The same pattern plays out in organisations and even governments every day. A leader makes a mistake, misses something, handles something badly or walks into a problem they should have seen coming. Then comes the corporate version of the ritual. They acknowledge their failings, often with impressive candour and an air of humility. They use phrases like ‘I have listened to your feedback’ and ‘I hear you’. They apologise, usually in public or in an ‘all staff’ email. Many read it as sincere. Cynical colleagues dismiss it as performative and recall the same thing happening last year over coffee in the staff room.

And then the conditions that produced the mistake remain exactly as they were.

With the benefit of hindsight, many leaders will recognise situations in which they have done this themselves, particularly early in their career. I am one of them.

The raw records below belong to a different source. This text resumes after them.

-- ==== Sys2Proof/Certificates/Slice0/Obligations.lean ====
section
/-! DEFINITION. The statements for the provers. Each conjunct of a statement is one case of what a command does; a witness for the
hypotheses of each stands in Tests/Slice0.lean. A statement that says it derives from the model's own choice names its log
entry. -/

open Sys2Proof Sys2Proof.Machine

/-- A step is exec of the front command; idling on an empty queue is the model's choice (log entry 1). -/
def Obligations.StepTakesTheFront : Prop :=
  (∀ (c : Instr) (rest : List Instr) (s : State), s.pending = c :: rest → step s = exec c { s with pending := rest }) ∧
  (∀ s : State, s.pending = [] → step s = .next s)

/-- The reset values of the register tables, one or more of every block. -/
def Obligations.ResetValues : Prop :=
  (let s := State.reset
   s.pending = [] ∧ s.get GLB_EPOCH.EPOCH = 0 ∧ s.get GLB_ID.PART = 0x8640 ∧ s.get GLB_ID.STEP = 0xB1 ∧
   s.get CLK_FRAME_PER.PERIOD = 250 ∧ s.get CLK_STEER_LIM.LIM = 200 ∧ s.get CLK_STEER_LIM.STEP = 100 ∧
   (∀ t < 96, s.get (T_GATE_CTL.LEN_M1 t) = 255 ∧ s.get (T_COINC_CTL.K_FIX t) = 2 ∧ s.get (T_PROOF_CTL.WIDTH t) = 2 ∧
     s.get (T_REED_CTL.SEP t) = 4 ∧ s.get (T_RET_CTL.THR_SIG t) = 20 ∧ s.get (T_TDC_AUDIT_STAT.PHASE t) = 15) ∧
   s.get EMD_CTL.OPEN_N = 4 ∧ s.flag EMD_STAT.CEIL_UNSET = true ∧ s.get TRD_PWM_CTL.PER = 4000 ∧
   s.get SEL_CTL.M_M1 = 1 ∧ s.get SAF_OSSD_TIM.EDM_T = 30 ∧ (∀ p < 2, s.flag (SAF_OSSD_CFG.RESTART p) = true) ∧
   s.get SAF_OSSD_STAT.STATE1 = 0 ∧ s.get SAF_OSSD_STAT.STATE2 = 0 ∧ s.get SAF_STATE.STATE = 1 ∧
   (∀ i < 640, s.flag (EVT_SRC.MASK i) = true ∧ s.flag (evtPend i) = false ∧ s.get (EVT_CNT.COUNT i) = 0) ∧
   s.get EVT_LOG_CTL.SIZE_LOG2 = 8 ∧
   (∀ c < 64, s.get (SHU_CFG.TC c) = 2 ∧ s.flag (SHU_CFG.EN c) = false ∧ s.get (SHU_LIM.OUT_M1 c) = 63) ∧
   s.get MEM_SCRUB.SCRUB_H = 24 ∧ s.get LNK_CFG.FOM_MIN = 64 ∧ (∀ p < 16, s.get (LNK_PORT_CTL.DOZE_IDLE p) = 100) ∧
   s.get SUP_CTL.TI = 20000 ∧ s.get THM_CTL.WARN = 255 ∧ s.get LPE_SAMP.DIV = 9 ∧ s.get IND_BEAD_CTL.PER = 20)

/-- The invariants hold at reset. -/
def Obligations.ResetInvariants : Prop :=
  (MemoryWf State.reset ∧ PairsSafe State.reset) ∧
  (State.reset.dev.running = false ∧ (∀ p < 2, State.reset.pairHigh p = false))

/-- The canonical form of memory, the model's own representation, is kept by every step. -/
def Obligations.MemoryStaysCanonical : Prop :=
  (∀ s t : State, MemoryWf s → step s = .next t → MemoryWf t)

/-- Fuses only ever gain bits, over runs of any length. -/
def Obligations.FusesNeverUnburn : Prop :=
  (∀ s t : State, Steps s t → FusesKept s.fuse t.fuse)

/-- Every waiting command is executed, with the time that its interval gives (log entry 2). -/
def Obligations.EveryQueueDrains : Prop :=
  (∀ (c : Instr) (rest : List Instr) (s t : State), s.pending = c :: rest → step s = .next t →
    t.pending = rest ∧ t.now = s.now + timeOf c) ∧
  (∀ s : State, ∃ t : State, Steps s t ∧ t.pending = [] ∧ t.now = s.now + ((s.pending.map timeOf).foldl (· + ·) 0) ∧
    FusesKept s.fuse t.fuse ∧ (MemoryWf s → MemoryWf t))

/-- R393 and R81: the one operation that every event goes through. -/
def Obligations.RaiseEvent : Prop :=
  (∀ (src cause detail : Nat) (s : State), src < 640 → s.domOn (evtDomain src) = true → s.coalDue = false →
    (let t := s.raise src cause detail
     t.get (EVT_CNT.COUNT src) = min (s.get (EVT_CNT.COUNT src) + 1) (2 ^ ((EVT_CNT.COUNT src).hi + 1 - (EVT_CNT.COUNT src).lo) - 1) ∧
     t.flag (evtPend src) = true ∧
     (∀ i < 640, i ≠ src → t.flag (evtPend i) = s.flag (evtPend i) ∧ t.get (EVT_CNT.COUNT i) = s.get (EVT_CNT.COUNT i)) ∧
     OnlyFieldsEv [] s t)) ∧
  (∀ (src cause detail : Nat) (s : State), src < 640 → s.domOn (evtDomain src) = true → s.coalDue = false →
    s.flag (EVT_FIRST_SRC.VALID (evtClass src)) = false →
    (let t := s.raise src cause detail
     t.flag (EVT_FIRST_SRC.VALID (evtClass src)) = true ∧ t.get (EVT_FIRST_SRC.SOURCE (evtClass src)) = src ∧
     t.get (EVT_FIRST_SRC.CAUSE (evtClass src)) = cause % 256 ∧ t.get (EVT_FIRST_EP.EPOCH (evtClass src)) = s.epoch)) ∧
  (∀ (src cause detail : Nat) (s : State), src < 640 → s.domOn (evtDomain src) = true → s.coalDue = false →
    s.flag (EVT_FIRST_SRC.VALID (evtClass src)) = true →
    (bit s.evt.firsts (evtClass src) = false ∨ s.get (EVT_FIRST_SRC.SOURCE (evtClass src)) ≤ src) →
    (let t := s.raise src cause detail
     t.word (EVT_FIRST_SRC.addr (evtClass src)) = s.word (EVT_FIRST_SRC.addr (evtClass src)) ∧
     t.word (EVT_FIRST_EP.addr (evtClass src)) = s.word (EVT_FIRST_EP.addr (evtClass src)))) ∧
  (∀ (src cause detail : Nat) (s : State), src < 640 → s.domOn (evtDomain src) = true →
    s.logEvents < 224 → s.evt.used = [] → s.evt.recs = 0 →
    (s.raise src cause detail).evt.fifo = s.evt.fifo ++ [.event src cause s.epoch s.timeUs detail]) ∧
  (∀ (src cause detail : Nat) (s : State), src < 640 → s.domOn (evtDomain src) = true → s.coalDue = false →
    (s.flag (evtPend src) = true ∨ s.flag (EVT_SRC.MASK src) = true) →
    (s.raise src cause detail).out = s.out ∧ (s.raise src cause detail).pci = s.pci) ∧
  (∀ (src cause detail : Nat) (s : State), RaisesAnew s src → s.pci.msixEn = true → s.hostLink = true →
    s.vecMasked (s.get (EVT_SRC.VEC src)) = true →
    (s.raise src cause detail).flag (pbaBit (s.get (EVT_SRC.VEC src))) = true ∧ (s.raise src cause detail).out = s.out) ∧
  (∀ (src cause detail : Nat) (s : State), RaisesAnew s src → s.pci.msixEn = true → s.hostLink = true →
    s.vecMasked (s.get (EVT_SRC.VEC src)) = false → s.evt.holdoff.contains (s.get (EVT_SRC.VEC src)) = true →
    (s.raise src cause detail).evt.heldTrig.contains (s.get (EVT_SRC.VEC src)) = true ∧ (s.raise src cause detail).out = s.out) ∧
  (∀ (src cause detail : Nat) (s : State), RaisesAnew s src → s.pci.msixEn = true → s.hostLink = true →
    s.vecMasked (s.get (EVT_SRC.VEC src)) = false → s.evt.holdoff.contains (s.get (EVT_SRC.VEC src)) = false →
    (let t := s.raise src cause detail
     let v := s.get (EVT_SRC.VEC src)
     t.out = s.out ++ [.msi v (s.msixWord v 0 + s.msixWord v 1 * 2 ^ 32) (s.msixWord v 2)] ∧
     t.evt.holdoff = s.evt.holdoff ++ (if s.get EVT_INT_CTL.HOLDOFF = 0 then [] else [v]))) ∧
  (∀ (src cause detail : Nat) (s : State), RaisesAnew s src → (s.pci.msixEn = false ∨ s.hostLink = false) →
    (s.raise src cause detail).out = s.out) ∧
  (∀ (src cause detail : Nat) (s : State), RaisesAnew s src → s.pci.d3hot = true → s.pci.pmeEn = true →
    (s.raise src cause detail).pci.wakeLow = true) ∧
  (∀ (src cause detail : Nat) (s : State), s.domOn (evtDomain src) = false → s.raise src cause detail = s)

/-- R33, whole. -/
def Obligations.ShadowNesting : Prop :=
  (∀ (dt : Nat) (tag : Fin 256) (s : State), HostOpen s GLB_SHADOW_OPEN.addr → s.stage.openGrp ≠ none →
    ∃ t, exec (.glbShadowOpen dt tag) s = .next t ∧ t.flag GLB_SHADOW_STAT.NEST = true ∧
      OnlyFields [GLB_SHADOW_STAT.NEST] ((s.advance dt).touch GLB_SHADOW_OPEN.addr) t) ∧
  (∀ (dt : Nat) (late : Bool) (s : State), HostOpen s GLB_SHADOW_CLOSE.addr → s.stage.openGrp = none →
    ∃ t, exec (.glbShadowClose dt late) s = .next t ∧ t.flag GLB_SHADOW_STAT.NEST = true ∧
      OnlyFields [GLB_SHADOW_STAT.NEST] ((s.advance dt).touch GLB_SHADOW_CLOSE.addr) t) ∧
  (∀ (dt : Nat) (s : State), HostOpen s GLB_SHADOW_ABORT.addr →
    ∃ t, exec (.glbShadowAbort dt) s = .next t ∧ t.stage.openGrp = none ∧ t.stage.groups = s.stage.groups ∧
      t.stage.single = s.stage.single ∧ t.flag GLB_SHADOW_STAT.OPEN = false ∧
      OnlyFields [⟨GLB_SHADOW_STAT.addr, 31, 30⟩, GLB_SHADOW_CNT.COUNT]
        { (s.advance dt).touch GLB_SHADOW_ABORT.addr with stage := t.stage } t)

/-- R527, whole. -/
def Obligations.AtomicWhileOff : Prop :=
  (blockDomain SPD_ATOM_CMD.addr = 129 ∧ blockDomain SPD_ATOM_STAT.addr = 129 ∧ blockDomain SPD_ATOM_RES.addr = 129) ∧
  (∀ (dt : Nat) (s : State), HostOpen s SPD_ATOM_CMD.addr → s.domOn 130 = false →
    8 * 2 ^ 18 ≤ s.get SPD_ATOM_ADDR.ADDR * 4 → s.get SPD_ATOM_ADDR.ADDR * 4 < 16 * 2 ^ 18 →
    (∃ t, exec (.atomicAdd dt) s = .next t ∧ t.flag SPD_ATOM_STAT.SUCCESS = false ∧
      t.flag SPD_ATOM_STAT.DENIED = true ∧ t.word SPD_ATOM_RES.addr = 0#32 ∧ SameMemory s t ∧
      OnlyFields [SPD_ATOM_STAT.SUCCESS, SPD_ATOM_STAT.DENIED, SPD_ATOM_RES.OLD] ((s.advance dt).touch SPD_ATOM_CMD.addr) t) ∧
    exec (.atomicCas dt) s = exec (.atomicAdd dt) s)

/-- R16, whole. Where a clause has only time pass since its event cannot occur in the state, that is the model's choice (log 3).
-/
def Obligations.TicksByState : Prop :=
  (∀ (dt : Nat) (fsel : Fin 256) (s : State),
    (s.dev = .configured ∨ s.dev = .run ∨ s.dev = .degraded ∨ s.dev = .safeStop ∨ s.dev = .maintenance ∨ s.dev = .lockout) →
    ∃ t, exec (.frameTick dt fsel) s = .next t ∧ t.clk.tickAt = s.now + dt ∧ t.acqOpen = true ∧ t.decided = false ∧
      t.viewDue = true ∧ t.closing.epoch = s.get GLB_EPOCH.EPOCH) ∧
  (∀ (dt : Nat) (fsel : Fin 256) (s : State), (s.dev = .off ∨ s.dev = .reset ∨ s.dev = .boot) →
    exec (.frameTick dt fsel) s = .next (s.advance dt))

/-- R71 and R72: a rail becomes good, and the last one ends OFF. -/
def Obligations.RailsEndOff : Prop :=
  (∀ (dt : Nat) (rail : Fin 10) (porst : Bool) (src : Fin 4) (s : State), bit s.pwr.rails rail.val = false → rail.val ≠ 9 →
    (s.dev ≠ .off ∨ setBit s.pwr.rails rail.val true ≠ railsAll) →
    exec (.railGood dt rail porst src) s = .next
      { s.advance dt with pwr := { s.pwr with rails := setBit s.pwr.rails rail.val true } }) ∧
  (∀ (dt : Nat) (rail : Fin 10) (src : Fin 4) (s : State), bit s.pwr.rails rail.val = false → rail.val ≠ 9 →
    s.dev = .off → setBit s.pwr.rails rail.val true = railsAll → s.pwr.fromLockout = false →
    exec (.railGood dt rail true src) s = .next
      { s.advance dt with dev := .reset, pwr := { s.pwr with
          rails := railsAll, porstHigh := true, bootSrc := src.val, timer := true, released := false } } ∧
    exec (.railGood dt rail false src) s = .next
      { s.advance dt with dev := .reset, pwr := { s.pwr with rails := railsAll, porstHigh := false } }) ∧
  (∀ (dt : Nat) (rail : Fin 10) (src : Fin 4) (s : State), bit s.pwr.rails rail.val = false → rail.val ≠ 9 →
    s.dev = .off → setBit s.pwr.rails rail.val true = railsAll → s.pwr.fromLockout = true →
    ∃ t, exec (.railGood dt rail true src) s = .next t ∧ t.dev = .reset ∧ t.pwr.fromLockout = false ∧
      t.word PWR_RST_CAUSE.addr = BitVec.ofNat 32 ((s.word PWR_RST_CAUSE.addr).toNat ||| 2 ^ 13)) ∧
  (∀ (dt : Nat) (porst : Bool) (src : Fin 4) (s : State), bit s.pwr.rails 9 = false →
    (s.dev ≠ .off ∨ setBit s.pwr.rails 9 true ≠ railsAll) →
    exec (.vddAonGood dt porst src) s = .next
      ({ s.advance dt with pwr := { s.pwr with rails := setBit s.pwr.rails 9 true } }.setWord PWR_RST_CAUSE.addr 0x400#32)) ∧
  (∀ (dt : Nat) (src : Fin 4) (s : State), bit s.pwr.rails 9 = false →
    s.dev = .off → setBit s.pwr.rails 9 true = railsAll → s.pwr.fromLockout = false →
    exec (.vddAonGood dt true src) s = .next
      ({ s.advance dt with dev := .reset, pwr := { s.pwr with
          rails := railsAll, porstHigh := true, bootSrc := src.val, timer := true, released := false } }.setWord
        PWR_RST_CAUSE.addr 0x400#32))

/-- R71, R61 and R364: from RESET to BOOT. -/
def Obligations.ReleaseEndsReset : Prop :=
  (∀ (dt : Nat) (s : State), s.dev = .reset → s.pwr.timer = true → s.pwr.porstHigh = true → s.pwr.resetHigh = true →
    exec (.resetRelease dt) s = .next
      { (s.advance dt).put GLB_EPOCH.EPOCH 0 with
        releasedAt := s.now + dt, lpe := { gridAt := s.now + dt }, pwr := { s.pwr with released := true, timer := false } }) ∧
  (∀ (dt : Nat) (s : State), s.dev = .reset → s.pwr.timer = true → s.pwr.porstHigh = true → s.pwr.resetHigh = false →
    exec (.resetRelease dt) s = .next { s.advance dt with pwr := { s.pwr with timer := false } }) ∧
  (∀ (dt : Nat) (src : Fin 4) (s : State), s.dev = .reset → s.pwr.resetHigh = false → s.pwr.porstHigh = true →
    s.pwr.timer = false →
    exec (.resetNRelease dt src) s = .next
      { (s.advance dt).put GLB_EPOCH.EPOCH 0 with
        releasedAt := s.now + dt, lpe := { gridAt := s.now + dt }
        pwr := { s.pwr with resetHigh := true, bootSrc := src.val, released := true, timer := false } }) ∧
  (∀ (dt : Nat) (src : Fin 4) (s : State), s.dev = .reset → s.pwr.resetHigh = false → s.pwr.porstHigh = true →
    s.pwr.timer = true →
    exec (.resetNRelease dt src) s = .next
      { s.advance dt with pwr := { s.pwr with resetHigh := true, bootSrc := src.val } }) ∧
  (∀ (dt : Nat) (sw : Fin 16) (s : State), s.dev = .reset → s.pwr.released = true → s.pwr.bootSrc = 3 → s.fuse.factOk = true →
    s.flag (domBit 122) = true → s.cmds = [] →
    ∃ t, exec (.bootEntry dt sw) s = .next t ∧ t.dev = .boot ∧ t.pwr.waking = 0 ∧ t.img.bootFailed = true ∧
      t.img.bootAt = s.now + dt ∧ t.get SAF_STATE.STATE = 2 ∧ t.get SAF_STATE.PREV = 1 ∧ t.get SAF_SEAL.BOOT = sw.val ∧
      t.get SAF_SEAL.NOW = sw.val ∧ t.flag CLK_STAT.PLLT_LOCK = false ∧ t.flag (evtPend 472) = true ∧ SameMemory s t) ∧
  (∀ (dt : Nat) (sw : Fin 16) (s : State), s.dev = .reset → s.pwr.released = true → s.pwr.bootSrc = 1 → s.fuse.factOk = true →
    s.srcDenied 1 = false → s.cmds = [] →
    ∃ t, exec (.bootEntry dt sw) s = .next t ∧ t.dev = .boot ∧ t.img.bootFailed = s.img.bootFailed ∧
      t.img.load = some { src := 1, copy := 0, slot := 0, boot := true, bytes := [], feed := [], memDone := false } ∧
      t.flag IMG_FEED_STAT.OPEN = true ∧ t.get IMG_STAT.PHASE = 1 ∧ SameMemory s t)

Acknowledgement and apology tell people you understand what happened. Ownership requires action. It means changing course, restructuring a process, or having the conversation you’ve been avoiding. Accountability means accepting the consequences of your actions, even when they prove more significant or longer lasting than you’d like.

Organisations often reward the performance of accountability without requiring the substance of it. If acknowledgement and apology are enough to close the loop, there is little incentive to actually change anything. That means individual leaders need to draw on their own ethics to do the right thing, even when the system doesn’t require it.

In schools, where we talk constantly about instilling these qualities in our students, we need to practise what we teach.